Paste DevPolicy and a role's trust policy into a model and ask: "What's the blast radius and which escalation paths and ATT&CK-for-Cloud techniques apply?" It's reliable on the common composes (PassRole+RunInstances, CreateAccessKey on another user) but sees one layer — it can't know what an SCP or boundary caps. Validate each claim with simulate-principal-policy. Then paste your guardrail and ask it to author a policy that sneaks past — if it can, your rule is too narrow.

Connects forward

The principals and edges you proved here become the nodes of the privilege-escalation graph in module 03 (IAM Attack Paths), where pmapper/cloudfox turn this manual trace into graph search and the "minimum cut" becomes a graph operation.
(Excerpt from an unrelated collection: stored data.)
/-- Witness for RefillFetches, its three clauses at 32, 31 and 31 bits (V-L6, V-L7). -/
theorem witness_refill :
    32 ≤ ((withLane 3 0#64 32 running).lane 3).left ∧
    (((withLane 3 0#64 31 faulting).lane 3).left < 32 ∧ faulting.cfg.overreadPolicy = .fault ∧
      { faulting with inLen := 3#32 }.inLen.toNat < 4 * faulting.inPos + 4) ∧
    (((withLane 3 0#64 31 faulting).lane 3).left < 32 ∧ Refillable (withLane 3 0#64 31 faulting)) := by
  unfold Refillable; decide +kernel

/-- Witness for InputWordBytes: a defined word, little-endian (20_memory.md R62), and a byte inside a word that ends past the tile. -/
theorem witness_inputWord :
    WordDefined (withBytes 0x1000 [0x78#8, 0x56#8, 0x34#8, 0x12#8] running) 0 ∧
    (withBytes 0x1000 [0x78#8, 0x56#8, 0x34#8, 0x12#8] running).wordAt 0 = 0x12345678#32 ∧
    (4 * running.inPos + 1 < { running with inLen := 2#32 }.inLen.toNat ∧ running.raced (running.inAddr 1) = false) := by
  unfold WordDefined; decide +kernel

/-- A primed tile in either order, or a short input under FAULT: witness for PrimeDealsWords. -/
theorem witness_prime :
    let s := { running with state := .prime }
    (s.inputs = [] ∧ s.state = .prime ∧ s.lanes = Vector.replicate 32 {} ∧ s.cur = 0 ∧ s.inPos = 0) ∧
    (s.cfg.overreadPolicy = .draw ∨ 128 ≤ s.inLen.toNat) ∧ WordDefined s 31 ∧
    (faulting.cfg.overreadPolicy = .fault ∧ { faulting with inLen := 127#32 }.inLen.toNat < 128) := by
  unfold WordDefined; decide +kernel

/-- V-L10: under the other order word 0 goes to lane 1 and word 31 to lane 0. -/
theorem test_prime_other_order :
    nextIs (step (withBytes 0x1000 [7#8]
      { running with state := .prime, cfg := { advanceOrder := .moveThenRefill } }))
      (fun t => t.lane 1 == ⟨7#64, 32, 0, 0⟩ && t.cur == 0 && t.inPos == 32 && t.trace.head? == some (.fetch 31 0)) = true := by
  decide +kernel

/-! ## Tables (spec/95 §2.2, §2.3) -/

/-- V-T1, V-T4: direct entries and their fan-out. -/
theorem test_build_direct :
    buildTable (BitVec.ofNat 24) 3 3 [2, 1, 3, 3] (List.replicate 8 none) =
      [some 0x101#32, some 0x2#32, some 0x101#32, some 0x203#32, some 0x101#32, some 0x2#32, some 0x101#32, some 0x303#32] ∧
    buildTable (BitVec.ofNat 24) 3 7 [1, 1] (List.replicate 8 none) =
      [some 0x1#32, some 0x101#32, some 0x1#32, some 0x101#32, some 0x1#32, some 0x101#32, some 0x1#32, some 0x101#32] := by
  decide +kernel

/-- V-T2: one subtable. -/
theorem test_build_subtable :
    buildTable (BitVec.ofNat 24) 2 4 [1, 2, 3, 4, 4] (List.replicate 8 none) =
      [some 0x1#32, some 0x102#32, some 0x1#32, some 0x80000402#32, some 0x201#32, some 0x302#32, some 0x201#32,
        some 0x402#32] := by
  decide +kernel

/-- V-T3: four subtables. -/
theorem test_build_subtables :
    buildTable (BitVec.ofNat 24) 2 3 [3, 3, 3, 3, 3, 3, 3, 3] (List.replicate 12 none) =
      [some 0x80000401#32, some 0x80000801#32, some 0x80000601#32, some 0x80000A01#32, some 0x1#32, some 0x101#32,
        some 0x201#32, some 0x301#32, some 0x401#32, some 0x501#32, some 0x601#32, some 0x701#32] := by
  decide +kernel

/-- V-T13, V-T15: lookups through V-T2's subtable. -/
theorem test_lookup_subtable :
    let s := { running with
      cfg := { precodeTableBits := 2 }
      pt := buildTable (BitVec.ofNat 24) 2 4 [1, 2, 3, 4, 4] (List.replicate 8 none) }
    okIs (lookup .precode 0 (withLane 0 0b0111#64 32 s)) (fun e t => e == 0x302#32 && (t.lane 0).left == 28) = true ∧
    okIs (lookup .precode 0 (withLane 0 0b1011#64 32 s)) (fun e t => e == 0x201#32 && (t.lane 0).left == 29) = true := by
  decide +kernel

/-- An entry no build has written is a model fault (10_state.md R36). -/
theorem test_lookup_unwritten : (lookup .litlen 0 (withLane 0 0#64 32 running)).outcome = .fault .tableSlotUnwritten := by
  rfl

/-- Static litlen entries (spec/95 §2.3): 'H', symbol 144, 255, end of block, 280, 285. -/
theorem test_static_litlen :
    let t := buildTable llRes 10 15 staticLitlenLens (List.replicate 1334 none)
    t.getD 30 none = some 0x40004808#32 ∧ t.getD 19 none = some 0x40009009#32 ∧ t.getD 511 none = some 0x4000FF09#32 ∧
    t.getD 0 none = some 0x00000007#32 ∧ t.getD 3 none = some 0x00730408#32 ∧ t.getD 163 none = some 0x01020008#32 ∧
    t.getD 1024 none = none := by
  decide +kernel

/-- Static offset entries (spec/95 §2.3). -/
theorem test_static_offset :
    let t := buildTable offRes 8 15 staticOffsetLens (List.replicate 402 none)
    t.getD 0 none = some 0x00000105#32 ∧ t.getD 16 none = some 0x00000205#32 ∧ t.getD 23 none = some 0x0D600105#32 ∧
    t.getD 31 none = some 0x0EC00105#32 ∧ t.getD 256 none = none := by
  decide +kernel

/-- Witness for StaticLitlenFetch: 'H' (V-S1), 284 with extra 31 (V-S7), the code 11000100 and five ones, and 286's code 11000110. -/
theorem witness_static_litlen :
    let s := staticTurn 0b1111100100011#64
    Instr.format (.llLen284 31#5) = .llsym ∧ s.cfg.litlenTableBits = 10 ∧
    s.lt = buildTable llRes 10 15 staticLitlenLens (List.replicate 1334 none) ∧
    (s.lane 0).left = 61 ∧ (s.lane 0).buf.toNat % 2 ^ 13 = revBits 8 (staticLitlenCode 284) + 31 * 2 ^ 8 ∧
    okIs (fetchLitlen 0 s) (fun i t => i == .llLen284 31#5 && (t.lane 0).left == 48) = true ∧
    okIs (fetchLitlen 0 (staticTurn 0x1E#64)) (fun i t => i == .llLiteral 0x48#8 && (t.lane 0).left == 53) = true ∧
    okIs (fetchLitlen 0 (staticTurn 0b01100011#64)) (fun i t => i == .llLen285 && (t.lane 0).left == 53) = true := by
  decide +kernel

/-- Witness for StaticOffsetFetch: symbol 29 with extra 8191 (V-M5). -/
theorem witness_static_offset :
    let s := staticTurn 0b111111111111110111#64
    Instr.format (.offDist29 8191#13) = .offsym ∧ s.cfg.offsetTableBits = 8 ∧
    s.ot = buildTable offRes 8 15 staticOffsetLens (List.replicate 402 none) ∧
    (s.lane 0).buf.toNat % 2 ^ 18 = revBits 5 29 + 8191 * 2 ^ 5 ∧
    okIs (fetchOffset 0 s) (fun i t => i == .offDist29 8191#13 && (t.lane 0).left == 43) = true := by
  decide +kernel

/-- Witness for StaticLitlenFetch's and StaticOffsetFetch's first clauses, under tables whose entries have one-bit codewords: a length with
five extra bits, an offset with one, and the same with the extra bits missing. -/
theorem witness_symbol_fetches :
    let l := placeTable .litlen 284 (withLane 3 0b111110#64 40 running)
    let o := placeTable .offset 4 (withLane 3 0b10#64 40 running)
    okIs (lookup .litlen 3 l) (fun e v => e == directEntry (llRes 284) 1 && (v.lane 3).left == 39 && (v.lane 3).buf == 31#64) = true ∧
    okIs (fetchLitlen 3 l) (fun i v => i == .llLen284 31#5 && (v.lane 3).left == 34) = true ∧
    okIs (lookup .offset 3 o) (fun e v => e == directEntry (offRes 4) 1 && (v.lane 3).left == 39) = true ∧
    okIs (fetchOffset 3 o) (fun i v => i == .offDist4 1#1 && (v.lane 3).left == 38) = true ∧
    nextIs (fetchLitlen 3 (withLane 3 0b10#64 5 l)).outcome (fun t => t.errCode == .laneUnderflow && (t.lane 3).left == 4) = true ∧
    nextIs (fetchOffset 3 (withLane 3 0#64 1 o)).outcome (fun t => t.errCode == .laneUnderflow && (t.lane 3).left == 0) = true := by
  decide +kernel

/-- Witness for DirectLookupLaw: the code of V-T1 as a precode, symbol 2 with codeword 110 (V-T11). -/
theorem witness_direct_lookup :
    let s := withLane 0 0b011#64 3 running
    tableBits s.cfg .precode ≤ Code.maxLen .precode ∧ 2 ^ tableBits s.cfg .precode ≤ (s.table .precode).length ∧
    [2, 1, 3, 3].length ≤ Code.maxSyms .precode ∧ (∀ l ∈ [2, 1, 3, 3], l ≤ tableBits s.cfg .precode) ∧
    kraftSum [2, 1, 3, 3] 7 = 2 ^ 7 ∧ revBits 3 (canonicalCode [2, 1, 3, 3] 2) = 0b011 ∧
    okIs (build .precode [2, 1, 3, 3] s)
      (fun _ t => okIs (lookup .precode 0 t) (fun e u => e == 0x203#32 && (u.lane 0).left == 0)) = true := by
  decide +kernel

/-- Witness for LookupLaw: the code of V-T2 under a two-bit precode table, whose last codeword 1111 is reached through its subtable, and
the extents of V-T2's and V-T3's codes. -/
theorem witness_lookup :
    let lens := [3, 1, 2, 4, 4]
    let s := withLane 0 0b1111#64 4 { running with cfg := { precodeTableBits := 2 } }
    (tableBits s.cfg .precode = 2 ∧ codeExtent lens 2 = 8 ∧ codeExtent [3, 3, 3, 3, 3, 3, 3, 3] 2 = 12 ∧
      8 ≤ (s.table .precode).length ∧ lens.length ≤ Code.maxSyms .precode ∧ (∀ l ∈ lens, l ≤ Code.maxLen .precode) ∧
      kraftSum lens 7 = 2 ^ 7 ∧ revBits 4 (canonicalCode lens 4) = 0b1111) ∧
    okIs (build .precode lens s)
      (fun _ t => okIs (lookup .precode 0 t) (fun e u => e == 0x402#32 && (u.lane 0).left == 0)) = true := by
  decide +kernel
The over-broad grants feed posture auditing in module 05, and the simulator-as-guardrail pattern returns as IaC scanning in module 06.

Marketable proof

"Given a leaked cloud principal, I predict and prove its blast radius with simulate-principal-policy — including iam:PassRole escalation to admin — then author the minimum-cut least-privilege policy and prove by evaluation that the dangerous reach is denied while the principal's real job still works. I can explain why explicit-deny beats allow and why a root trust trusts the whole account."

Stretch

  • Add the iam:CreateAccessKey-on-another-user escalation to your enumeration and guardrail — a different vector from PassRole.
  • Re-run the whole loop against a CloudGoat iam_privesc_by_* scenario in a real (free-tier) account and compare how simulate-principal-policy behaves when IAM is actually enforced versus LocalStack's logical-only mode.